EXERCISE REQUIREMENTS
Search the data below for the string "number" and copy all lines where it shows up.
-------- TASK INPUTS --------
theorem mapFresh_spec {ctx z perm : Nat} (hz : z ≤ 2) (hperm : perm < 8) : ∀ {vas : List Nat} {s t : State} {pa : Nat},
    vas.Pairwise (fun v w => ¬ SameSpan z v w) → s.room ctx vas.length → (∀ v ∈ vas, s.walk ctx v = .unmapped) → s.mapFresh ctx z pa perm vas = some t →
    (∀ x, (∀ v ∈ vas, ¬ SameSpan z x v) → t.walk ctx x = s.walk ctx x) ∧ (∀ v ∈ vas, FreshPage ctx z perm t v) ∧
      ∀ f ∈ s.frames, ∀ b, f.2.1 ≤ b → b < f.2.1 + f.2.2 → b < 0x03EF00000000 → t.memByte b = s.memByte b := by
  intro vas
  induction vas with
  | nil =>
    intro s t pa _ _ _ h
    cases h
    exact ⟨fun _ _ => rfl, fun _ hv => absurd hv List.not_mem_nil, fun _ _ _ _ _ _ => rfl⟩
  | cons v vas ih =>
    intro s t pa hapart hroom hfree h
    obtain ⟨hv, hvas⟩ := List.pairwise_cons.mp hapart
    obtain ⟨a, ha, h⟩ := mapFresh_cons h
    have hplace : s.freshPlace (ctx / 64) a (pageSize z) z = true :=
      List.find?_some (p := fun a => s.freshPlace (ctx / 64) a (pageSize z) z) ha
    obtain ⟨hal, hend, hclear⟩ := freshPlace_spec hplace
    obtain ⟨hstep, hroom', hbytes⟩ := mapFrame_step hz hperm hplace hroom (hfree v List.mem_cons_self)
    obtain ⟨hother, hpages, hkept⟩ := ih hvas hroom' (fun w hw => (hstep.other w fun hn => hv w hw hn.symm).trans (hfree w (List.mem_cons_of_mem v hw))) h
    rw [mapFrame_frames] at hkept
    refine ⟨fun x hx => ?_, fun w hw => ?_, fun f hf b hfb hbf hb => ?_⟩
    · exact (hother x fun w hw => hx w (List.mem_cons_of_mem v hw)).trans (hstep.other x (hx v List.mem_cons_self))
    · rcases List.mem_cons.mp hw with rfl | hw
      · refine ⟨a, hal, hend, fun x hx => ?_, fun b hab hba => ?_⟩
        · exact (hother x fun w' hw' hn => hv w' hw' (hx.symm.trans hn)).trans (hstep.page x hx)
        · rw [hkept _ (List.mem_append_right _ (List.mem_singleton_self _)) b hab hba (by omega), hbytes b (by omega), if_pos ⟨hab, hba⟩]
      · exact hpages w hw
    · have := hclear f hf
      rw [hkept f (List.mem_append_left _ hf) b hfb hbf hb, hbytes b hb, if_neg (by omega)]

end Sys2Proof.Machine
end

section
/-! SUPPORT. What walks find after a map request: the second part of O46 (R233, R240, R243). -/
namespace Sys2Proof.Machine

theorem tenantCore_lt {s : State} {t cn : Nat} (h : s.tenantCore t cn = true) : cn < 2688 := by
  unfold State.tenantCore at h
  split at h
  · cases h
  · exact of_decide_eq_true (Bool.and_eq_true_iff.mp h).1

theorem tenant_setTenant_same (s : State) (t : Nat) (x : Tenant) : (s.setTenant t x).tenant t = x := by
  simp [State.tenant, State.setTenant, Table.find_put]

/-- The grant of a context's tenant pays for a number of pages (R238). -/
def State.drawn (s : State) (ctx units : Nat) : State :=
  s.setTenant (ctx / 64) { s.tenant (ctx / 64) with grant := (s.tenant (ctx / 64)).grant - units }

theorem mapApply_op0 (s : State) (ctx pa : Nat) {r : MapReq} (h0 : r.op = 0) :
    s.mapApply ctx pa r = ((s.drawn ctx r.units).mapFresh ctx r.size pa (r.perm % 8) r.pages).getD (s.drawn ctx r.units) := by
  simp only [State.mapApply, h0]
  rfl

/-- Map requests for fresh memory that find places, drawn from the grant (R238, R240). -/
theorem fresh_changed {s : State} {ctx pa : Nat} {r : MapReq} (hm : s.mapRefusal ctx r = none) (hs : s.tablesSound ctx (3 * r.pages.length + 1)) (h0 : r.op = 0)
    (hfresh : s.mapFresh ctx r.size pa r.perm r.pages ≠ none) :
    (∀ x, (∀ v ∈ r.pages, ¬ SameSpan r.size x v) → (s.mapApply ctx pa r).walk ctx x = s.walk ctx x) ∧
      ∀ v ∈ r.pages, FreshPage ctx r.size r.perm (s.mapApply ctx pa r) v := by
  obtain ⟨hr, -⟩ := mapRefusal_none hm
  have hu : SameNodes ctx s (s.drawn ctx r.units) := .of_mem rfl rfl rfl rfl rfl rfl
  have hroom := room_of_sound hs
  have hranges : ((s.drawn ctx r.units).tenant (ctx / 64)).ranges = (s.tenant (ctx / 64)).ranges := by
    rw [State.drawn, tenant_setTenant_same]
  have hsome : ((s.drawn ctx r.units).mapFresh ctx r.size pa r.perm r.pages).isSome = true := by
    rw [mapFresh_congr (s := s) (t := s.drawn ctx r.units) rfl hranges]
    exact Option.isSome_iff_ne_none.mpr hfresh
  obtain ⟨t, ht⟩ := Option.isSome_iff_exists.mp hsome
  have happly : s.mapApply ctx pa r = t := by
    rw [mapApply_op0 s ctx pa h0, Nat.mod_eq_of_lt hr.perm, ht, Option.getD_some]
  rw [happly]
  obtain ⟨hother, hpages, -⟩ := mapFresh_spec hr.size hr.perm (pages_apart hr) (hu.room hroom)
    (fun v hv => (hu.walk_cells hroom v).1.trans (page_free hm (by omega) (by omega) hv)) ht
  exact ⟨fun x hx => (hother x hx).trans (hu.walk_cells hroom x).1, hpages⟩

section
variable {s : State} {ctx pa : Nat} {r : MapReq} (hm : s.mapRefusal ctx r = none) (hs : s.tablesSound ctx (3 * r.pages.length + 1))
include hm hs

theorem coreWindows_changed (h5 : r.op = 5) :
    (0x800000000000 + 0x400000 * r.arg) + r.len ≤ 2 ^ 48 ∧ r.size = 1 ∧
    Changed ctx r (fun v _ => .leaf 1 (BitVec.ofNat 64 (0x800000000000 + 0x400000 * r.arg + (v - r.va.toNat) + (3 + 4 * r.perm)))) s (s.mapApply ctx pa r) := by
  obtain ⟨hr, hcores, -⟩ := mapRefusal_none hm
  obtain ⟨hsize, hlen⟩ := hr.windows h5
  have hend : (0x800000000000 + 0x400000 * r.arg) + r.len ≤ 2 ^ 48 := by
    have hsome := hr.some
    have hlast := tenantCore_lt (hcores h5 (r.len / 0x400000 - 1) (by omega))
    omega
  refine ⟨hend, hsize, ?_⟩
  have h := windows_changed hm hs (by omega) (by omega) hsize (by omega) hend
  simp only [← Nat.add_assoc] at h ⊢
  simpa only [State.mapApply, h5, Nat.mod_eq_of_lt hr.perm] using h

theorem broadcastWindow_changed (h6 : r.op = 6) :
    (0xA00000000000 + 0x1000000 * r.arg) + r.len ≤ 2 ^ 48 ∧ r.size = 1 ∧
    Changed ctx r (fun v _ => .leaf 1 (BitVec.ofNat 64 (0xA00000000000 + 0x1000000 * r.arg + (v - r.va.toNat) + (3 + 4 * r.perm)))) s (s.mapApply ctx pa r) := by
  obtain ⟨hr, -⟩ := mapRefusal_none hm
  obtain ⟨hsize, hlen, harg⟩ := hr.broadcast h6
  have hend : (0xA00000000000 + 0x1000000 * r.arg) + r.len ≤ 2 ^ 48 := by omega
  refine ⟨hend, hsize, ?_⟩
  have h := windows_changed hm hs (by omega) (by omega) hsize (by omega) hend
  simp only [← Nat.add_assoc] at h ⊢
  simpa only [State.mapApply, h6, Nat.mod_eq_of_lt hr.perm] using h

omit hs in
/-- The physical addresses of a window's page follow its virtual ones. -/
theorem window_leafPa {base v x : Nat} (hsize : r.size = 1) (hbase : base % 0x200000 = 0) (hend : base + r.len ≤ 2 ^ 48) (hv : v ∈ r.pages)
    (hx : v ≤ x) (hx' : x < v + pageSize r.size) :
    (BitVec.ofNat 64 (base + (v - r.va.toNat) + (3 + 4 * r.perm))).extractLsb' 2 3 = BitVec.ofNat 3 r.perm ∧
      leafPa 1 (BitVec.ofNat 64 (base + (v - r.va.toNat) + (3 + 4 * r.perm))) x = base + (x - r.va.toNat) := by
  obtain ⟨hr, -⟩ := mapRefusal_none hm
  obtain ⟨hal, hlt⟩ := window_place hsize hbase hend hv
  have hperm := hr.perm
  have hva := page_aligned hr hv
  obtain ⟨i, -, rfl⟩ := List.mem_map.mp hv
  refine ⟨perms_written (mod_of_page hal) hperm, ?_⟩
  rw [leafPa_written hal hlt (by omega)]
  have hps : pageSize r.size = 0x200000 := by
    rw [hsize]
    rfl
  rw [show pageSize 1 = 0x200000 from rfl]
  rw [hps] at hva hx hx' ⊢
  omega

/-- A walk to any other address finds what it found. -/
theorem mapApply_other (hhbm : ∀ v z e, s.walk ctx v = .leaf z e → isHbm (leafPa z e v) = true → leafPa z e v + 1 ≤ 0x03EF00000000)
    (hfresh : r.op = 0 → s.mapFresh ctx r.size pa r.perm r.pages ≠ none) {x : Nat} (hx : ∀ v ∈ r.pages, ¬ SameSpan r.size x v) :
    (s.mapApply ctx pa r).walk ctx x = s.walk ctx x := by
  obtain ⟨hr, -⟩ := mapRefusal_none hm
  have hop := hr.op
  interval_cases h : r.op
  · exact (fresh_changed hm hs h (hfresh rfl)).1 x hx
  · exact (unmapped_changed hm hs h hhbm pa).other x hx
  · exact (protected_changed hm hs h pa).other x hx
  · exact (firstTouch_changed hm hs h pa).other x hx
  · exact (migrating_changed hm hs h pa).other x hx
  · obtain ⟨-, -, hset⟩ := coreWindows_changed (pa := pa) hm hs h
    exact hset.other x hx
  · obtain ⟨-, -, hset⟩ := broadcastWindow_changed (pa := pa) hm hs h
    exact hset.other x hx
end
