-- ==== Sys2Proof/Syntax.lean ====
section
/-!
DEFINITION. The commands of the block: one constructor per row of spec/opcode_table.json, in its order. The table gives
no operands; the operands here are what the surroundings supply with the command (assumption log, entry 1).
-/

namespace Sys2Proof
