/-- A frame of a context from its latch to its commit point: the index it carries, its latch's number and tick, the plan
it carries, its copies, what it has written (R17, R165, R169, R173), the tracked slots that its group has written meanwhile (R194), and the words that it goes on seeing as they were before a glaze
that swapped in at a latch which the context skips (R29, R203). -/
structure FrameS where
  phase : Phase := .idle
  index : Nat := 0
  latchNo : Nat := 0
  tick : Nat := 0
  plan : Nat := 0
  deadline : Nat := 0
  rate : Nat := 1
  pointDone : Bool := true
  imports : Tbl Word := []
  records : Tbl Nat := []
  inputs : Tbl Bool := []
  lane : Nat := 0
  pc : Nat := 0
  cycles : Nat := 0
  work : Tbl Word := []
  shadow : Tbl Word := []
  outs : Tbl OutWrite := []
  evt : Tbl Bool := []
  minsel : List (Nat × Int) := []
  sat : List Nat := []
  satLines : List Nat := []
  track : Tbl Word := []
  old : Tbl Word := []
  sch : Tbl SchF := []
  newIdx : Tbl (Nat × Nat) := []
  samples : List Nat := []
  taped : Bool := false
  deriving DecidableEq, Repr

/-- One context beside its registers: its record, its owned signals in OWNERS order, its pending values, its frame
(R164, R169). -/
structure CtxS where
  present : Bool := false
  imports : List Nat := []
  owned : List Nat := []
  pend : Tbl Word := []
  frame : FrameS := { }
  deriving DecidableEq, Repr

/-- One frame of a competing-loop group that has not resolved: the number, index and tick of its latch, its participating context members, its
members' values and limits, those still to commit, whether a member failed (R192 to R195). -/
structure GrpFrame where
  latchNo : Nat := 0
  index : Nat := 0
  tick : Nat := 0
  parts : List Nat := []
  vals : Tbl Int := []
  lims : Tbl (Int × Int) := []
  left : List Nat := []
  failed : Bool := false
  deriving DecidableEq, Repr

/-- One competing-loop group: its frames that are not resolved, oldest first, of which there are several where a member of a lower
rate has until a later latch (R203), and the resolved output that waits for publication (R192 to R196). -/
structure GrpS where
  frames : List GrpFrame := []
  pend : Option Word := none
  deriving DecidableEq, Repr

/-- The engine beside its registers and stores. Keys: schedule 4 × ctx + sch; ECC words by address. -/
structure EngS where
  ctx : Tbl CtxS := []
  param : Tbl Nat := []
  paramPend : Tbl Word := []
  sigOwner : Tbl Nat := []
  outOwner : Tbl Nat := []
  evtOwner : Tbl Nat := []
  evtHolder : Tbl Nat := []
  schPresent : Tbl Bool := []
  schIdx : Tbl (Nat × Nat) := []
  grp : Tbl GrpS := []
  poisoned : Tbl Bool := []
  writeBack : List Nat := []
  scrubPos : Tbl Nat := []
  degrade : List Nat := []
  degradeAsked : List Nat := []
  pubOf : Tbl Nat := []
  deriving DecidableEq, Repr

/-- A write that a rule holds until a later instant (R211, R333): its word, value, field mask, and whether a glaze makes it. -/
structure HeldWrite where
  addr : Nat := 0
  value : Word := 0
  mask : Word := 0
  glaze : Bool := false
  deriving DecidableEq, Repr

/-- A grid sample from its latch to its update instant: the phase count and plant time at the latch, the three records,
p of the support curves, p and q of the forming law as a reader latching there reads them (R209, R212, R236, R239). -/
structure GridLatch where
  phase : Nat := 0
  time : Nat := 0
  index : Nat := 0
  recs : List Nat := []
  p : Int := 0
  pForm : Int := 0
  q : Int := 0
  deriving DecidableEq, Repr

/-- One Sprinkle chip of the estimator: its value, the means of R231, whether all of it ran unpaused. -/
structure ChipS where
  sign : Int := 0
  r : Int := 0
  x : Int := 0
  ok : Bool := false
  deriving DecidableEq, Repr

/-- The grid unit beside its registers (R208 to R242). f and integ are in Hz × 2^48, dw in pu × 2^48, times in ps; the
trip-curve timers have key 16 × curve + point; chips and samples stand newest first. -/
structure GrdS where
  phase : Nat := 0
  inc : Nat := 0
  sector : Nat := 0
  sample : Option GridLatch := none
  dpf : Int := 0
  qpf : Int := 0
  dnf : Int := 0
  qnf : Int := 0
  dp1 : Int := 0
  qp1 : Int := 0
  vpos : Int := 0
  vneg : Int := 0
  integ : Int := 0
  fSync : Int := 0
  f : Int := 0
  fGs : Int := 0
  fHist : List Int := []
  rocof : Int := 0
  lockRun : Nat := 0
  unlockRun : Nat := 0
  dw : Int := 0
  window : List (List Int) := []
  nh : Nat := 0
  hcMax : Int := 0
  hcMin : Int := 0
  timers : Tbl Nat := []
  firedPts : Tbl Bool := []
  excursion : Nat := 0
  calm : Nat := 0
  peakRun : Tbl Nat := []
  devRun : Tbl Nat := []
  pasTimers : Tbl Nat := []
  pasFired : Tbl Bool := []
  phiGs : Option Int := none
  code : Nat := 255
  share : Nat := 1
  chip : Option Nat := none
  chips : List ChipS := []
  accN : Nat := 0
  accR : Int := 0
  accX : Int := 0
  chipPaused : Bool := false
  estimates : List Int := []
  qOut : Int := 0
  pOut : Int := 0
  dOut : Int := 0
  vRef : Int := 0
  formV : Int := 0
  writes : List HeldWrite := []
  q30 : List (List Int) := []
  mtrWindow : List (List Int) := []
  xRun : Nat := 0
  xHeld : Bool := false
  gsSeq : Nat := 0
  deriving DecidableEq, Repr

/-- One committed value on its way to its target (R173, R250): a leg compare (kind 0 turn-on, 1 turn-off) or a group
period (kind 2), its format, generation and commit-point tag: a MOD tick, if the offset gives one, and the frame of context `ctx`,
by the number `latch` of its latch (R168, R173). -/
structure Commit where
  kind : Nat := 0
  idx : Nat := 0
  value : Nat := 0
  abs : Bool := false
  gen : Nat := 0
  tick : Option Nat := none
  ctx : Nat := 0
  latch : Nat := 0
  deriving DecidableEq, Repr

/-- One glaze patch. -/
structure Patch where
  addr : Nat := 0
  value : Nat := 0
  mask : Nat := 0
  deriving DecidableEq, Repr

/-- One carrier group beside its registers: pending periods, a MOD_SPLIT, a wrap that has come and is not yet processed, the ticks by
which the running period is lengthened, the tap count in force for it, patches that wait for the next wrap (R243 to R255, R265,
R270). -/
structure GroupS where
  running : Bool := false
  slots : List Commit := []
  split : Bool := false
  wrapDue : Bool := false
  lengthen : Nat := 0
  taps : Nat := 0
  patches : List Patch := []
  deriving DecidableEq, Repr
--------
WRITTEN ANSWER
/-- The grant of a context's tenant pays for a number of pages (R238). -/
/-- A frame of a context from its latch to its commit point: the index it carries, its latch's number and tick, the plan
/-- One frame of a competing-loop group that has not resolved: the number, index and tick of its latch, its participating context members, its
by the number `latch` of its latch (R168, R173). -/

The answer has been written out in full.